_WHAT IS EXPECTED_: Copy every line below where the string "Core" is found.
########################################
-- ==== Sys2Proof/Machine/Core.lean ====
section
/-! DEFINITION. The machine behind the host's interface. -/

def Sys2Proof.core : Host.Core :=
  { State := Sys2Proof.Machine.State, Fault := Sys2Proof.Machine.Fault,
    Refusal := Sys2Proof.Machine.Refusal, step := Sys2Proof.Machine.step,
    reset := Sys2Proof.Machine.State.reset }
end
########################################
_RESPONSE AREA_:
-- ==== Sys2Proof/Machine/Core.lean ====
def Sys2Proof.core : Host.Core :=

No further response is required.